**ASSIGNED TASK**:
Restate word for word the entries below, starting with the line with "LoadWrite c i rt rs imm n (fun" and continuing through the line with "exact .narrow (by omega)". Include both of those lines and no others.

**SOURCE RECORDS**:
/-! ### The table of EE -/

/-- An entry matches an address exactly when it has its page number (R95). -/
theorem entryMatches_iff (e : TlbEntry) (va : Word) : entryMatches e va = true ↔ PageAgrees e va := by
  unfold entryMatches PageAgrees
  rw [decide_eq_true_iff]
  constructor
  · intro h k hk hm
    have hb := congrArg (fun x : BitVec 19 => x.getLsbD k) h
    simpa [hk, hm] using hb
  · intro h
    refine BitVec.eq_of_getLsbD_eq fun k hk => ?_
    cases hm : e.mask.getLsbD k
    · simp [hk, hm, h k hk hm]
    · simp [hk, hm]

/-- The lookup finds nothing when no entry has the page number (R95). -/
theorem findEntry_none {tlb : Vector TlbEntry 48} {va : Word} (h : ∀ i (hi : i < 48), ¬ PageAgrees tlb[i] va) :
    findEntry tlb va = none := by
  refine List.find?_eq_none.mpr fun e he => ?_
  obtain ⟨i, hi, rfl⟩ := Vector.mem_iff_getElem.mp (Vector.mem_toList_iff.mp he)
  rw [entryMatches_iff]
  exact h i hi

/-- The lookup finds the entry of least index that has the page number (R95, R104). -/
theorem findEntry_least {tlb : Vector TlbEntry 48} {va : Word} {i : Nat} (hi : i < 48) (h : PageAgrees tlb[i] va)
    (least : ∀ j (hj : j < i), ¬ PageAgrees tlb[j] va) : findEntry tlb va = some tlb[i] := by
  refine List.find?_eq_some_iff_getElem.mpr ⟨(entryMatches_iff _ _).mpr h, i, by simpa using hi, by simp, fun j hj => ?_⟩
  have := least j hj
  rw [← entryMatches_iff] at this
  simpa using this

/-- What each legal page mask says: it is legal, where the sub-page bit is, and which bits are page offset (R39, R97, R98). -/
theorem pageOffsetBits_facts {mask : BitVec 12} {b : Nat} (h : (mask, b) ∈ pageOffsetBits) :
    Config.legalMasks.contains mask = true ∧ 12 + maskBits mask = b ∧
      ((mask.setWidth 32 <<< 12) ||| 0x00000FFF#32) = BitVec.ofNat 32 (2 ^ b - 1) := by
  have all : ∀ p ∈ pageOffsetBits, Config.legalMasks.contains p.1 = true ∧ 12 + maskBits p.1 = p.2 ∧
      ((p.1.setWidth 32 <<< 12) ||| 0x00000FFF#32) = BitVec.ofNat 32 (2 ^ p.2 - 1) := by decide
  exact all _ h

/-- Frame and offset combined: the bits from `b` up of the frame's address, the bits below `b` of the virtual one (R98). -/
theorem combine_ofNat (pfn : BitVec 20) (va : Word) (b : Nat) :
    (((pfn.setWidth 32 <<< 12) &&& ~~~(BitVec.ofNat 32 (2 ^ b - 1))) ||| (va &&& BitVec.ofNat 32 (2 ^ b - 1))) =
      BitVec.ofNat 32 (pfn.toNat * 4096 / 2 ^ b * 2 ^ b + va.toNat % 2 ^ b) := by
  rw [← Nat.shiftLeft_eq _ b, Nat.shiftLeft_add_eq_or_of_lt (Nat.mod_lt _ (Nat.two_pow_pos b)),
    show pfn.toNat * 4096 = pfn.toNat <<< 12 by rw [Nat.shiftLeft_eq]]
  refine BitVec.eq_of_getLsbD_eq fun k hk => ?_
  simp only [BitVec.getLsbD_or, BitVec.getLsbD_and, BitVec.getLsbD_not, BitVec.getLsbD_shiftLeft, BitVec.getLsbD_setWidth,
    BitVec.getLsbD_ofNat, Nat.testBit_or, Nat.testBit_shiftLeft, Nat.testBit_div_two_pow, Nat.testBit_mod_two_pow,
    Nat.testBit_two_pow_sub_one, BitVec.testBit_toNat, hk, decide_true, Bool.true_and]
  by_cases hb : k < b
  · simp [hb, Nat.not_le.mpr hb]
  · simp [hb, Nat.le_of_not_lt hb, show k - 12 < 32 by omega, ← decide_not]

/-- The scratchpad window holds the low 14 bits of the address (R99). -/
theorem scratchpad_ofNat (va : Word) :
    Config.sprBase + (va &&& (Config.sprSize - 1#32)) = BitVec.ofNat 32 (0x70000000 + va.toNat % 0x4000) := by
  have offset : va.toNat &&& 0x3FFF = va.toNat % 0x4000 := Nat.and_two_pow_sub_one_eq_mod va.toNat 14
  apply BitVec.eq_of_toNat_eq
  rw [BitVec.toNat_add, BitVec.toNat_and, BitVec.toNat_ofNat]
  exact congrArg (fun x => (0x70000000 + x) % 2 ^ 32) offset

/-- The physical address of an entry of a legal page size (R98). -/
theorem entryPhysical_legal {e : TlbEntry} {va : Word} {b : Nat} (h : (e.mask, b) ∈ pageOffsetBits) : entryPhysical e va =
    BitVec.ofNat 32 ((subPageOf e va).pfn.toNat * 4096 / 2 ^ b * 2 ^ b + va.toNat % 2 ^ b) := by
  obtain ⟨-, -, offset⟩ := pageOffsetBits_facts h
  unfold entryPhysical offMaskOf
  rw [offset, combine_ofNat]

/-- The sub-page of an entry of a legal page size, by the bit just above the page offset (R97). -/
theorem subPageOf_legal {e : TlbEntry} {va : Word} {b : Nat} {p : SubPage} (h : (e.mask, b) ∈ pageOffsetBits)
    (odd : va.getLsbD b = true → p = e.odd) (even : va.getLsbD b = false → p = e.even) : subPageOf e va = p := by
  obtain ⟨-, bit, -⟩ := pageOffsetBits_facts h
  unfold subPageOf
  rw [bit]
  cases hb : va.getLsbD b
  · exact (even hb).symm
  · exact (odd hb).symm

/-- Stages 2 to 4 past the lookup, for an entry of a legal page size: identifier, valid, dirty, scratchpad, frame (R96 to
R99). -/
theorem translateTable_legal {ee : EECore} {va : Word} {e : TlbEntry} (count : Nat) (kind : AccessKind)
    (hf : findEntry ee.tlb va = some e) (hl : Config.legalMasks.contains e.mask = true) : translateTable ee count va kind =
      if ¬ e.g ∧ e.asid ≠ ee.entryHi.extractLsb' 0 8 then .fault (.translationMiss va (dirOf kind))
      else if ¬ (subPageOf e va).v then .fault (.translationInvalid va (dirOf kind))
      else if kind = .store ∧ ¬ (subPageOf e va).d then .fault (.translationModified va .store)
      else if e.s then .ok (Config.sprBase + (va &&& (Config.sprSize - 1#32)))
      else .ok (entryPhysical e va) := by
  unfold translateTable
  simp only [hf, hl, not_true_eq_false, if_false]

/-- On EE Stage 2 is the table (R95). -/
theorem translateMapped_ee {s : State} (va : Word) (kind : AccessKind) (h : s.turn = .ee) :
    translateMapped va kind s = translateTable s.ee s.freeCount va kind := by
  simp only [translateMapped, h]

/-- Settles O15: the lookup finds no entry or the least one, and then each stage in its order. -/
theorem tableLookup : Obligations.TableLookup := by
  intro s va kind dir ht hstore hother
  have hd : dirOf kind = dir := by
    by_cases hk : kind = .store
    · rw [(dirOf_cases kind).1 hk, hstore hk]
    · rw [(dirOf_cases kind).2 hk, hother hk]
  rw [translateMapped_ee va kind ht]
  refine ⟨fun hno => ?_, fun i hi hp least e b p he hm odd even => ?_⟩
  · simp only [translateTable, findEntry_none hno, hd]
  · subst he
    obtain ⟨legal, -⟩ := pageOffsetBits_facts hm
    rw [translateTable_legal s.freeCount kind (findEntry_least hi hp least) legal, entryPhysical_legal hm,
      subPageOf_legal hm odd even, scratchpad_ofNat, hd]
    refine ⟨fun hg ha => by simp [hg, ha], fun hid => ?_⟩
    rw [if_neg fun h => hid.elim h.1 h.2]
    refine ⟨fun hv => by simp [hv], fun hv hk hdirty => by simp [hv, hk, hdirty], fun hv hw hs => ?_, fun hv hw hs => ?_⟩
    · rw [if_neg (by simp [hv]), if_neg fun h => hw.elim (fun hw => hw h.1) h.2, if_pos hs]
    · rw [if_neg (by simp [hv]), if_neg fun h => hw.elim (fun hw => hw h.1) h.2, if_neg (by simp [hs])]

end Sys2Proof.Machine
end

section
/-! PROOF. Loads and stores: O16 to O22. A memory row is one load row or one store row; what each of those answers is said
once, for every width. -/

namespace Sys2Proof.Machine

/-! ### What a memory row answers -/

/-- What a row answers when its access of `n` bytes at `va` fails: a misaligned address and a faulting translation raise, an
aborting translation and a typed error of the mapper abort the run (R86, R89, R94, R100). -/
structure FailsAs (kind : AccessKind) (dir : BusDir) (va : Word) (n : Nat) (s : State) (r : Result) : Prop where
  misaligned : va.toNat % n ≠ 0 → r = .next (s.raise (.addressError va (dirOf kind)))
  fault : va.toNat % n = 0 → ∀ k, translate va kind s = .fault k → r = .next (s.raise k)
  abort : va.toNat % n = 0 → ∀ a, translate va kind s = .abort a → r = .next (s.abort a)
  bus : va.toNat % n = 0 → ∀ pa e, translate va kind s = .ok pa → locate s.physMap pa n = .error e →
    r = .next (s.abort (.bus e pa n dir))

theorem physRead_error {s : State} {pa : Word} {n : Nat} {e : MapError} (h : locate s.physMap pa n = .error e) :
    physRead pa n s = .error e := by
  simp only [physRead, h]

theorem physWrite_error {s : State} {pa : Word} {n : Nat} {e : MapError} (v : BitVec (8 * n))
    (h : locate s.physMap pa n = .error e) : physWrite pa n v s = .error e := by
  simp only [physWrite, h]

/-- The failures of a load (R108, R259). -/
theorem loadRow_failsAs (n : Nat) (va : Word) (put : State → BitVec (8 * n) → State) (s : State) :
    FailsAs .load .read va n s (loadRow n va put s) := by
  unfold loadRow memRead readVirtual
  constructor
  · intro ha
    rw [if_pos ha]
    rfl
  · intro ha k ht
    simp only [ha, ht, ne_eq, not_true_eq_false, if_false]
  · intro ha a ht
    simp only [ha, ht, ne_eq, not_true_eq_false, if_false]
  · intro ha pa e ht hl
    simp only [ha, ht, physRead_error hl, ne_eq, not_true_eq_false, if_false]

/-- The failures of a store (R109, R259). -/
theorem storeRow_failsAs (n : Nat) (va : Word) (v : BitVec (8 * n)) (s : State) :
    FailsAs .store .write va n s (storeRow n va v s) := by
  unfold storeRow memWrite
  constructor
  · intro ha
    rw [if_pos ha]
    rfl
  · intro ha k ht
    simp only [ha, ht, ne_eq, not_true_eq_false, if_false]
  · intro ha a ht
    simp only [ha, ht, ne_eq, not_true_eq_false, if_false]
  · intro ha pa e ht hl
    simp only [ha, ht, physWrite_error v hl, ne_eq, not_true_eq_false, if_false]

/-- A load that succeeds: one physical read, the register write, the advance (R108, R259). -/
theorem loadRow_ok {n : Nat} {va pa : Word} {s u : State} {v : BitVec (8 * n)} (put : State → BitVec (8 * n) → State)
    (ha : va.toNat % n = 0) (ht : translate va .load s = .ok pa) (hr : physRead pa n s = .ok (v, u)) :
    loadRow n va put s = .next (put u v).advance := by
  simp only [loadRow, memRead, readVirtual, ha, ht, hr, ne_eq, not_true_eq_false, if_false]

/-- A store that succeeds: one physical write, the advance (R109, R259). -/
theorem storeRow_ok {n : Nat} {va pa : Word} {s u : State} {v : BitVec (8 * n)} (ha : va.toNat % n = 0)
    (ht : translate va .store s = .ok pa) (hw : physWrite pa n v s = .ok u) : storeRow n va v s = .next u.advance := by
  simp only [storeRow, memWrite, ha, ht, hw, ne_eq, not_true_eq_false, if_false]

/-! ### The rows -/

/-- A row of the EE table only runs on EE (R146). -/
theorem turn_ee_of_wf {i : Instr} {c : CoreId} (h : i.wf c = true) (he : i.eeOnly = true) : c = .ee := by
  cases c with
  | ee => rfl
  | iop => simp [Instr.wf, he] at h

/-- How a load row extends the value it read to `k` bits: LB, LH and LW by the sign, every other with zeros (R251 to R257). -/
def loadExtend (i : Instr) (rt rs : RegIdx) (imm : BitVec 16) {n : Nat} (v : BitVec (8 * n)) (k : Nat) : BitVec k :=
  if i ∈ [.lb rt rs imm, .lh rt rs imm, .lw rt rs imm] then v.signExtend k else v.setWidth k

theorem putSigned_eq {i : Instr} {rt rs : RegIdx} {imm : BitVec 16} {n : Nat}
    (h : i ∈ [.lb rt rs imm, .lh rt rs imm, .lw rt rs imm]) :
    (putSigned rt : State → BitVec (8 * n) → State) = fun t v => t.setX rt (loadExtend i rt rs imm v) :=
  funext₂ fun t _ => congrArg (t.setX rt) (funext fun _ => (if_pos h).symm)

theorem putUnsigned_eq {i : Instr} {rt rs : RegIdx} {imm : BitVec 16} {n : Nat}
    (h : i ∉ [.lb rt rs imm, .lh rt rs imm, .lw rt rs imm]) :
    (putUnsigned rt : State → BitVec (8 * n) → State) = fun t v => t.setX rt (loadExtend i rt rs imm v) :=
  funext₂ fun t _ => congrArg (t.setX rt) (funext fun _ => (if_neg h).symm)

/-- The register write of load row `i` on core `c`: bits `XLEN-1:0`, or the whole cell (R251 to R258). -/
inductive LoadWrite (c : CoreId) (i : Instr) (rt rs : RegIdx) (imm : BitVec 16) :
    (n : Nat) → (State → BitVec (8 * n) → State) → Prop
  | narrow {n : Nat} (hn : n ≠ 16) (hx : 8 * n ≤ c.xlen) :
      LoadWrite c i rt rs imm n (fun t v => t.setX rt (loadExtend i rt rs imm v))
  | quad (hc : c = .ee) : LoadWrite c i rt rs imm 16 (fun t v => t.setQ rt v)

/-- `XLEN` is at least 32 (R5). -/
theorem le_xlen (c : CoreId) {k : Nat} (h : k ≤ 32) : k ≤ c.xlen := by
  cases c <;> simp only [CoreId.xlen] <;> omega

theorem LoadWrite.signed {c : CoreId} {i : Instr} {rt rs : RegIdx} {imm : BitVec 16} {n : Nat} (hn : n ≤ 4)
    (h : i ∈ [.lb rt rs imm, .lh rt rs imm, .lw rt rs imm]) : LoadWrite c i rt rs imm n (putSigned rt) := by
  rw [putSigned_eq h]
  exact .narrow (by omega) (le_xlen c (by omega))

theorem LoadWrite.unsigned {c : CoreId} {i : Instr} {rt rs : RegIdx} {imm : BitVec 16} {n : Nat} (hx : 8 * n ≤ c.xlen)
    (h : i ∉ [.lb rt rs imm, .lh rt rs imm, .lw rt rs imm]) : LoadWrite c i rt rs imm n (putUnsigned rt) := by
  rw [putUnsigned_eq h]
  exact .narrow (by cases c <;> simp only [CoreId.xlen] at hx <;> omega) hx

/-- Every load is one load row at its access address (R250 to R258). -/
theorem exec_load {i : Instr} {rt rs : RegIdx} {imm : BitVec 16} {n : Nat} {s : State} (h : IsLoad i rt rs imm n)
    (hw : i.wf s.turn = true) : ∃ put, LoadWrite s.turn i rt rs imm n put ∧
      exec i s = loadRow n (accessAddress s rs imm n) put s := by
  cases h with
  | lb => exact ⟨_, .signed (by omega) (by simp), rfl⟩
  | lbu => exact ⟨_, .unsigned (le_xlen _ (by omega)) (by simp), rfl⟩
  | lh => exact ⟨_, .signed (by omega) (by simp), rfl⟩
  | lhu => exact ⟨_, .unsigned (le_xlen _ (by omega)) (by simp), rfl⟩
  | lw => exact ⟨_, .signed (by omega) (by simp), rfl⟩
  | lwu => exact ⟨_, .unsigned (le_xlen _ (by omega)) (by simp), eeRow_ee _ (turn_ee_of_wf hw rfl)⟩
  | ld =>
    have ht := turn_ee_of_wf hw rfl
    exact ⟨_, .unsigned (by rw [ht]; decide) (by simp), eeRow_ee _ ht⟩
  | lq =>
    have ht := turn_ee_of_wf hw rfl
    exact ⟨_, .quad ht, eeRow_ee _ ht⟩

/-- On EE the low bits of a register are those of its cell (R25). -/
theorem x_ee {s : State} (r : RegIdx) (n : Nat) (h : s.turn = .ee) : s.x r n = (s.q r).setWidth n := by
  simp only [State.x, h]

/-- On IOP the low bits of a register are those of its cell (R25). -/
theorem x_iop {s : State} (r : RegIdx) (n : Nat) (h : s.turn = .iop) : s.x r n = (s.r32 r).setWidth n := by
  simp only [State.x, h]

**SOLUTION TO THIS PROBLEM**:
      LoadWrite c i rt rs imm n (fun t v => t.setX rt (loadExtend i rt rs imm v))
  | quad (hc : c = .ee) : LoadWrite c i rt rs imm 16 (fun t v => t.setQ rt v)

/-- `XLEN` is at least 32 (R5). -/
theorem le_xlen (c : CoreId) {k : Nat} (h : k ≤ 32) : k ≤ c.xlen := by
  cases c <;> simp only [CoreId.xlen] <;> omega

theorem LoadWrite.signed {c : CoreId} {i : Instr} {rt rs : RegIdx} {imm : BitVec 16} {n : Nat} (hn : n ≤ 4)
    (h : i ∈ [.lb rt rs imm, .lh rt rs imm, .lw rt rs imm]) : LoadWrite c i rt rs imm n (putSigned rt) := by
  rw [putSigned_eq h]
  exact .narrow (by omega) (le_xlen c (by omega))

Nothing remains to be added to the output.